That's Not My Job
Interesting discussion of the West Virginia Chemical Spill, The Dan River Ash Spill and Christie's Pinelands Pipeline. And yes they are all related.
Dread Pirate Roberts
(1,897 posts)I always try to be an optimist about who represents us. I guess that's why I'm frequently disappointed. This just seems like something we should be able to just take for granted.
Remembering who has the job of protecting the public and protecting the environment is important. Corporations are quite capable of looking out for themselves. The people who are placed in positions that give them the responsibility of protection of valuable public trust resources should never forget that solemn charge. If they fail to fulfill that duty, nobody else is there to do it for them, or for us. The twin fallacies that corporations cant make a profit in a regulated world and that corporations can be trusted to do the right thing lead to a great deal of bad policy decisions. Poisoning the drinking water of a city in West Virginia, destroying a river in North Carolina or disrupting a sensitive eco-system in New Jersey, all because government priorities have been flipped upside down should be alarming outcomes to any thinking person. When it comes to our elected officials and the environment, we need to make certain that not my job is not in their vocabulary.
Brigid
(17,621 posts)Is like getting mad at a lion for eating a gazelle."

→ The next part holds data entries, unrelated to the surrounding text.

-- ==== Sys2Proof/Safety.lean ====
section
/-! DEFINITION. What claims about runs are stated in: an idle block ready for a request, serving one request,
and the invariant of every reachable state. -/

namespace Sys2Proof.Safety

open Machine

/-! ### Serving one request -/

/-- The block is idle and no request waits. -/
def Ready (s : State) : Prop := s.engine = .idle ∧ s.requests = []

/-- Steps enough for a request of `n` elements (70_reset_and_hazards.md R272). The longest operation is
`ENCODE_Z` with every element escaped: one step to accept, `n` elements, the end of the first stage, `4 * n`
Z-chars, the end of the second. -/
def stepBound (n : Nat) : Nat := 5 * n + 3

/-- The block from `s`, given the request `r` and steps enough to serve it. An idle block with nothing to do
stays as it is, so steps left over change nothing. -/
def serve (r : Request) (s : State) : Host.Outcome State Fault Refusal :=
  Host.Core.run Sys2Proof.core (stepBound r.data.length) (s.post r)

/-- The response state that a response shows (10_state.md R35). -/
def responseState (p : Response) : ResponseState :=
  { status := p.status, errValue := p.errValue, errAlph := p.errAlph, errPos := p.errPos }

/-- From `s` the block serves `r` with the one response `p`, is ready again, and has changed neither its
configuration nor its parameters. -/
def Answers (s : State) (r : Request) (p : Response) : Prop :=
  ∃ t, serve r s = .next t ∧ Ready t ∧ t.responses = s.responses ++ [p] ∧ t.response = responseState p ∧
    t.config = s.config ∧ t.params = s.params

/-! ### The invariant -/

/-- 10_state.md R32 to R34. -/
def ConfigInv (c : Configuration) : Prop :=
  c.sc = deriveShortcuts c.alpha ∧ c.cfgVersion = 5 ∧ c.warnA2s0 = decide (c.alpha[52] ≠ 0x000)

/-- `STATUS` is never one of the codes 3, 4, 5, 14 and 15; after a success the error fields are 0; `ERR_ALPH`
is 0 but for `UnknownZchar`, and never 3 (10_state.md R35 to R37; 60_exceptions.md R231). -/
def ResponseInv (r : ResponseState) : Prop :=
  r.status ∉ [3#4, 4#4, 5#4, 14#4, 15#4] ∧
    (r.status = 0 → r.errValue = 0 ∧ r.errAlph = 0 ∧ r.errPos = 0) ∧ (r.status ≠ 8 → r.errAlph = 0) ∧
    r.errAlph ≠ 3

/-- A response given is a legal one, and an error carries no output (20_memory.md R61; 60_exceptions.md R233). -/
def GivenInv (p : Response) : Prop := ResponseInv (responseState p) ∧ (p.status ≠ 0 → p.out = [])

/-- What the running stage keeps of its registers and buffers: the cursor stays inside the input (10_state.md
R41), every output element fits its type (20_memory.md R52; 41_encoder.md R140; 42_decoder.md R168), an escape
is only entered from A2 (42_decoder.md R157), the packer's group holds what is left over (43_packer.md R181), and
the unpacker stays on even offsets (20_memory.md R58). -/
def EngineInv : Engine → WorkingState → Prop
  | .idle, w => w.out = []
  | .encoder _, w => w.idx ≤ w.input.length ∧ ∀ e ∈ w.out, e < 32
  | .decoder _, w =>
    w.idx ≤ w.input.length ∧ (∀ e ∈ w.out, e < 1024) ∧ (w.phase ≠ phaseNormal → w.alph = 2)
  | .packer, w =>
    w.idx ≤ w.input.length ∧ (∀ e ∈ w.out, e < 256) ∧ w.gcnt.val = w.idx % 3 ∧
      w.out.length = 2 * (w.idx / 3)
  | .unpacker _, w =>
    w.idx ≤ w.input.length ∧ (∀ e ∈ w.out, e < 32) ∧ w.input.length % 2 = 0 ∧ w.idx % 2 = 0 ∧
      w.out.length = 3 * (w.idx / 2)

/-- The invariant of every reachable state. -/
def Inv (s : State) : Prop :=
  ConfigInv s.config ∧ ResponseInv s.response ∧ (∀ p ∈ s.responses, GivenInv p) ∧
    (s.work.alph ≠ 3 ∧ s.work.phase ≠ 3) ∧ EngineInv s.engine s.work

end Sys2Proof.Safety
end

Excellent analogy. But what do we do when those responsible for looking out for the gazelle are instead beholden to the lion?
Laxman
(2,419 posts)he's getting at. We know what to expect from corporations. That's why regulations and regulators exist. When the folks in charge of the store forget what their job is-bad things happen.
Igel
(35,383 posts)Even though "it's not the job of the corporation" to protect the environment seems to be masquerading as an observation, it's really (like a lot of impersonal "it's" sentences in English) an opinion.
Pollution stats from the '50s and early '60s say something different. Water and air pollution numbers were decreasing in the late '50s and into the '60s (with little change in the trendline as environmental regs were passed). That was because residents, workers, and consumers were making it the job of the producers to produce more soundly and because the effects of pollution, as they became more widely known, were the matter of some high-level employer and corporate board outrage.
Even the "Cuyahoga river on fire" picture that I saw as I kid was recycled. The river was cleaner in '69 than it was in '52, and while there aren't any pictures claimed to be from '69 the descriptions by then are of a small patch and not the larger fires from earlier in the century.
What's happened is the stereotype we have of corporate figures back in the '40s and '50s have become much more real: Back then, it was assumed that if it was legal or a way could be found to do it, every corporation would do precisely that. Now that enforcement's been outsourced, there's probably more of a "ne poiman, ne vor" ("if you're not caught, you're not a thief"--Russian proverb) mentality.
It's highly likely that government has made things cleaner, but by saying corporate types just are supposed to do what government says, and public health isn't their job (unless they're in the public health field) we've taken the onus off them and said that clearly they have no responsibility. And this has been argued in court--sometimes to success, sometimes not.
We've done the same things in other areas of American life. If it's somebody else's responsibility, it's not a shared responsibility. Sad, that. You can't treat people as childish reprobates for most of their life and expect them to act otherwise.
They're always saying we need less government. Now they're saying we need the government to set limits? I know a corporation is there to make money, but don't they have responsibility to society to not f' up the environment? How can such a red state say it's up to the government to protect their resources, when they are against every single thing the government does to rein in environmental hazards? LESS GOVERNMENT, they always scream. They cannot have it both ways.
Laxman
(2,419 posts)to do the right thing. They never have and never will unless its somehow related to increasing profits. That's why the government needs to do its job and keep them in check. If you read through the article, I'm pretty sure that's the point. He goes on to add that regulation is not a profit-killer and you can't trust corporations to do the right thing on their own.